The opinion of the court was delivered by: Lawrence J. O'Neill United States District Judge
ORDER DENYING MOTION FOR RECONSIDERATION, CONSTRUED AS OBJECTION TO MAGISTRATE JUDGE'S ORDER
Plaintiff Bryan E. Ransom ("Plaintiff") is a prisoner in the custody of the California Department of Corrections and Rehabilitation. Plaintiff is proceeding pro se and in forma pauperis in this civil rights action pursuant to 42 U.S.C. § 1983. On January 7, 2010 and August 12, 2010, Plaintiff filed motions to modify the scheduling order to conduct discovery and amend his complaint. On September 14, 2010, the Magistrate Judge denied Plaintiff's motions. Pending before the Court is Plaintiff's motion for reconsideration, filed September 23, 2010. The Court construes this as an objection to the Magistrate Judge's order pursuant to Federal Rule of Civil Procedure 72(a).
Rule 72(a) states in pertinent part: "The district judge in the case must consider timely objections and modify or set aside any part of the [magistrate judge's] order that is clearly erroneous or is contrary to law." Fed. R. Civ. P. 72(a) (emphasis added); see 28 U.S.C. § 636(b)(1)(A). Under the clearly erroneous standard of review, a district court may overturn a magistrate judge's ruling "'only if the district court is left with the definite and firm conviction that a mistake has been made.'" Computer Economics, Inc. v.
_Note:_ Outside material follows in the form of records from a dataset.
-- ==== Sys2Proof/Certificates/Slice0/Obligations.lean ====
section
/-! DEFINITION. The statements for the provers: what each command does to the part, what it leaves unchanged, and the laws that every step keeps. -/

section

open Sys2Proof Sys2Proof.Machine

/-! ### The block and its queue of commands -/

/-- Every command at the front of the queue is what a step runs, on the state with the rest of the queue; on an empty queue the
block idles (DESIGN CHOICE, log 2). -/
def Obligations.StepRunsFrontCommand : Prop :=
  (∀ (c : Instr) (rest : List Instr) (s : State), s.pending = c :: rest → step s = exec c { s with pending := rest })
    ∧ ∀ s : State, s.pending = [] → step s = .next s

/-- Every command answers a next state, and leaves the queue of waiting commands as it is (log 2, log 20). -/
def Obligations.CommandsAnswerNextAndKeepQueue : Prop :=
  ∀ (c : Instr) (s : State), ∃ t, exec c s = .next t ∧ t.pending = s.pending

/-! ### Resets -/

/-- The state after reset: every part at its reset value and the banks as after a hardware reset (R70). That the latches are clear
follows R167, not R140 (DESIGN CHOICE, log 24). The empty queue of commands is no value of the manual but the model's own
(DESIGN CHOICE, log 2). -/
def Obligations.ResetStateHoldsResetValues : Prop :=
  AtResetValues State.reset ∧ State.reset.pending = []
    ∧ State.reset.tables = { rom := .active, a := { state := .empty, contents := none }
                             b := { state := .empty, contents := none }, cursor := none }

/-- HARDWARE_RESET, and RESTART with the event in which it takes effect (R168, R181). That both clear the latch of a LATCHED line
follows R167, not R140 (DESIGN CHOICE, log 24). -/
def Obligations.ResetsPutResetValues : Prop :=
  -- HARDWARE_RESET in every state (R168, R181): every part takes its reset value, banks A and B are EMPTY and ROM is ACTIVE (R70),
  -- the link rate is the one that the pins select, any frame in transmission is cut and SL-TXD is left high.
  (∀ (rate1 rate0 : Bool) (s : State), ∃ t, exec (.hardwareReset rate1 rate0) s = .next t
      ∧ AtResetValues t ∧ OutsideKept s t
      ∧ t.tables = { rom := .active, a := { state := .empty, contents := none }
                     b := { state := .empty, contents := none }, cursor := none }
      ∧ t.link.rate = (if rate1 then (if rate0 then .r115200 else .r57600) else if rate0 then .r19200 else .r9600)
      ∧ t.link.rate.bitsPerSecond
          = (if rate1 then (if rate0 then 115200 else 57600) else if rate0 then 19200 else 9600)
      ∧ t.link.sentBytes = [] ∧ ∀ k, txdLevel t k = true)
  -- RESTART (R181): first its result, then the restart.
  ∧ (-- RESULT_FRAME_TRANSMITTED of a RESTART's result (R181): every part takes its reset value, the link keeps its rate, ROM is
    -- ACTIVE, a validated bank is STANDBY, a LOADED bank is kept and any other is EMPTY (R71).
    (∀ (s : State) (f : OutFrame), s.link.result = some f → s.link.restartPending = true →
        ∃ t, exec .resultFrameTransmitted s = .next t
          ∧ AtResetValues t ∧ OutsideKept s t ∧ t.link.rate = s.link.rate
          ∧ t.tables.rom = .active ∧ t.tables.cursor = none
          ∧ ∀ k b, s.tables.loadable k = some b →
              ((b.state = .active ∨ b.state = .pending ∨ b.state = .standby) →
                t.tables.loadable k = some { b with state := .standby })
              ∧ (b.state = .loaded → t.tables.loadable k = some b)
              ∧ ((b.state = .loading ∨ b.state = .empty) → t.tables.loadable k = some { state := .empty, contents := none }))
    -- RESTART is answered OK and changes nothing before its result has been transmitted (R181).
    ∧ (∀ (tag : Byte) (s : State), Ready s →
        exec (.restart tag 0 []) s
          = .next (answered tag 0x05 0 .ok .none [] { s with link := { s.link with restartPending := true } })))

/-! ### The station link: requests that are refused -/

/-- The checks of R172 that need no state of the owning block, each refusing the request and changing nothing but the exchange. -/
def Obligations.RequestsAreChecked : Prop :=
  -- A request that announces more than its direction allows is refused LENGTH and changes nothing but the exchange (R172).
  (∀ (op : Op) (tag : Byte) (e : Word16) (params : List Byte) (s : State),
      Ready s → params.length ≤ 61 → largestLength op < e.toNat →
        exec (requestOf op tag e params) s = .next (answered tag op.code e.toNat .refused .length [] s))
  -- A request whose parameters are too few or too many is refused BAD_PARAM and changes nothing but the exchange (R172 check 3);
  -- a TABLE_LOAD with parameters also while no bank is LOADING (DESIGN CHOICE, log 26).
  ∧ (∀ (op : Op) (tag : Byte) (e : Word16) (params : List Byte) (n : Nat) (s : State),
      Ready s → params.length ≤ 61 → e.toNat ≤ largestLength op → paramsSize op = some n → params.length ≠ n →
        exec (requestOf op tag e params) s = .next (answered tag op.code e.toNat .refused .badParam [] s))
  -- A ZONE_DEFINE that ends before its member lists is refused BAD_PARAM (R172 check 3, R185).
  ∧ (∀ (tag : Byte) (params : List Byte) (s : State), Ready s → params.length < 8 →
      exec (.zoneDefine tag 0 params) s = .next (answered tag 0x30 0 .refused .badParam [] s))
  -- BAD_OP_REQUEST (R172 check 1): an unknown operation is refused BAD_OP with residue E, a body of fewer than three bytes
  -- BAD_PARAM with residue 0; the result names the body's first byte, or 0.
  ∧ (∀ (tag : Byte) (s : State), Ready s →
      (∀ op eLo eHi rest, Op.ofCode op = none → rest.length ≤ 61 →
        exec (.badOpRequest tag (op :: eLo :: eHi :: rest)) s
          = .next (answered tag op (eLo.toNat + 256 * eHi.toNat) .refused .badOp [] s))
      ∧ (∀ op, exec (.badOpRequest tag [op]) s = .next (answered tag op 0 .refused .badParam [] s))
      ∧ (∀ op x, exec (.badOpRequest tag [op, x]) s = .next (answered tag op 0 .refused .badParam [] s))
      ∧ exec (.badOpRequest tag []) s = .next (answered tag 0 0 .refused .badParam [] s))
  -- READ_PROBES, READ_ZONES and TABLE_READ with a first number out of range, a count of 0 or an unknown bank are refused
  -- BAD_PARAM (R15, R66, R92).
  ∧ (∀ (tag : Byte) (e : Word16) (first count bank : Byte) (s : State), Ready s → e.toNat ≤ 4096 →
      (95 < first.toNat ∨ count = 0 →
        exec (.readProbes tag e [first, count]) s = .next (answered tag 0x24 e.toNat .refused .badParam [] s))
      ∧ (23 < first.toNat ∨ count = 0 →
        exec (.readZones tag e [first, count]) s = .next (answered tag 0x32 e.toNat .refused .badParam [] s))
      ∧ (2 < bank.toNat ∨ 63 < first.toNat ∨ count = 0 →
        exec (.tableRead tag e [bank, first, count]) s = .next (answered tag 0x44 e.toNat .refused .badParam [] s)))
Gartner Group, Inc., 50 F. Supp. 2d 980, 983 (S.D. Cal. 1999) (quoting Weeks v. Samsung Heavy Indus. Co., Ltd., 126 F.3d 926, 943 (7th Cir. 1997)). Under the contrary to law standard, a district court may conduct independent review of purely legal determinations by a magistrate judge. Id.
Plaintiff contends that the Magistrate Judge ignored relevant evidence in denying Plaintiff's motion. Plaintiff contends that he filed a similar motion to modify the scheduling order in Ransom v. Martinez, et al., Case No. 1:07-CV-01511-AWI-DLB PC. Plaintiff contends that the Magistrate Judge found good cause in Ransom v. Martinez but did not find good cause here, even though Plaintiff presented similar reasons in both.
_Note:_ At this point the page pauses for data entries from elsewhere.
theorem orderHolds_bankIn (i : Nat) : OrderHolds [entry 0 611, entry 100 657] i := by
  intro y hy
  match i, hy with
  | 0, hy => cases hy; exact ⟨by decide, fun _ h => absurd h (Nat.lt_irrefl 0)⟩
  | 1, hy => cases hy; exact ⟨by decide, fun x _ hx => by cases hx; decide⟩
  | n + 2, hy => simp at hy

theorem test_witness_TableCommitValidatesOrRefuses :
    Ready State.reset ∧ bankOfCode 2 = some .b ∧ loadedTables.loadable .b = some (bankIn .loaded)
      ∧ (bankIn .loaded).state = .loaded
      ∧ (∃ c, (bankIn .loaded).contents = some c ∧ c.check1 = word16 0x34 0x12 ∧ c.check2 = word16 0xFF 0xFF
        ∧ (∀ i, OrderHolds c.entries i) ∧ c.check1 ≠ word16 0x35 0x12 ∧ c.check2 ≠ word16 0xFF 0xFE)
      ∧ (∀ j, loadedTables.stateOf j ≠ .pending) ∧ (∀ j, loadedTables.stateOf j = .active ↔ j = .rom)
      ∧ State.reset.current = none ∧ evaluating.current ≠ none
      -- refusals
      ∧ (0 : Byte).toNat = 0 ∧ 2 < (3 : Byte).toNat ∧ Bank.emptyBank.state ≠ .loaded
      ∧ (∃ j, { loadedTables with a := bankIn .pending }.stateOf j = .pending)
      ∧ OrderFails [entry 0 0] 0 ∧ OrderFails [entry 0 611, entry 0 657] 1 := by
  refine ⟨ready_reset, by decide, rfl, rfl, ⟨_, rfl, by decide, by decide, orderHolds_bankIn, by decide, by decide⟩, ?_, ?_, rfl,
    by decide, by decide, by decide, by decide, ⟨.a, rfl⟩, ?_, ?_⟩
  · intro j; cases j <;> decide
  · intro j; cases j <;> decide
  · exact ⟨fun h => absurd (h (entry 0 0) rfl).1 (by decide), fun j h => absurd h (Nat.not_lt_zero j)⟩
  · refine ⟨fun h => absurd ((h (entry 0 657) rfl).2 (entry 0 611) (by decide) rfl).1 (by decide), fun j h => ?_⟩
    have : j = 0 := by omega
    subst this
    intro y hy; cases hy; exact ⟨by decide, fun _ h => absurd h (Nat.lt_irrefl 0)⟩

/-- Bank A is STANDBY and bank B PENDING. -/
def standbyTables (b : BankState) : Tables := { Tables.reset with a := bankIn .standby, b := bankIn b }

theorem test_witness_TableSelectSelectsBank :
    Ready State.reset ∧ 2 < (3 : Byte).toNat ∧ bankOfCode 1 = some .a ∧ Tables.reset.stateOf .rom = .active
      ∧ (standbyTables .pending).stateOf .b = .pending ∧ Tables.reset.stateOf .a = .empty
      ∧ (standbyTables .pending).stateOf .a = .standby ∧ (∃ j, (standbyTables .pending).stateOf j = .pending)
      ∧ (∀ j, (standbyTables .loaded).stateOf j ≠ .pending)
      ∧ (∀ j, (standbyTables .loaded).stateOf j = .active ↔ j = .rom)
      ∧ State.reset.current = none ∧ evaluating.current ≠ none := by
  refine ⟨ready_reset, by decide, by decide, rfl, rfl, rfl, rfl, ⟨.b, rfl⟩, ?_, ?_, rfl, by decide⟩
  · intro j; cases j <;> decide
  · intro j; cases j <;> decide

theorem test_witness_AlertLinesAreRoutedAndCleared :
    Ready State.reset ∧ alertModeOfCode 0 = some .level ∧ alertModeOfCode 1 = some .latched ∧ (0x7F : Byte).toNat < 128
      ∧ 1 < (2 : Byte).toNat ∧ alertModeOfCode 2 = none ∧ 128 ≤ (0x80 : Byte).toNat := ⟨ready_reset, by decide⟩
The difference between Ransom v. Martinez, et al., and this action is that Plaintiff's motion was timely filed in the former action. Scheduling deadlines had not been reached. Here, the deadline to amend pleadings was October 22, 2009, and the discovery deadline was December 22, 2009. (Discovery and Scheduling Order, Doc. 47.) Plaintiff filed his motion for extension of time to amend his pleadings and conduct discovery on January 7, 2010, which is untimely. The Magistrate Judge found that Plaintiff did not give good cause as to why he untimely filed his motion to modify the scheduling order. The Court does not find the Magistrate Judge's order to be clearly erroneous or contrary to law.
Accordingly, Plaintiff's motion for reconsideration, filed September 23, 2010, is DENIED.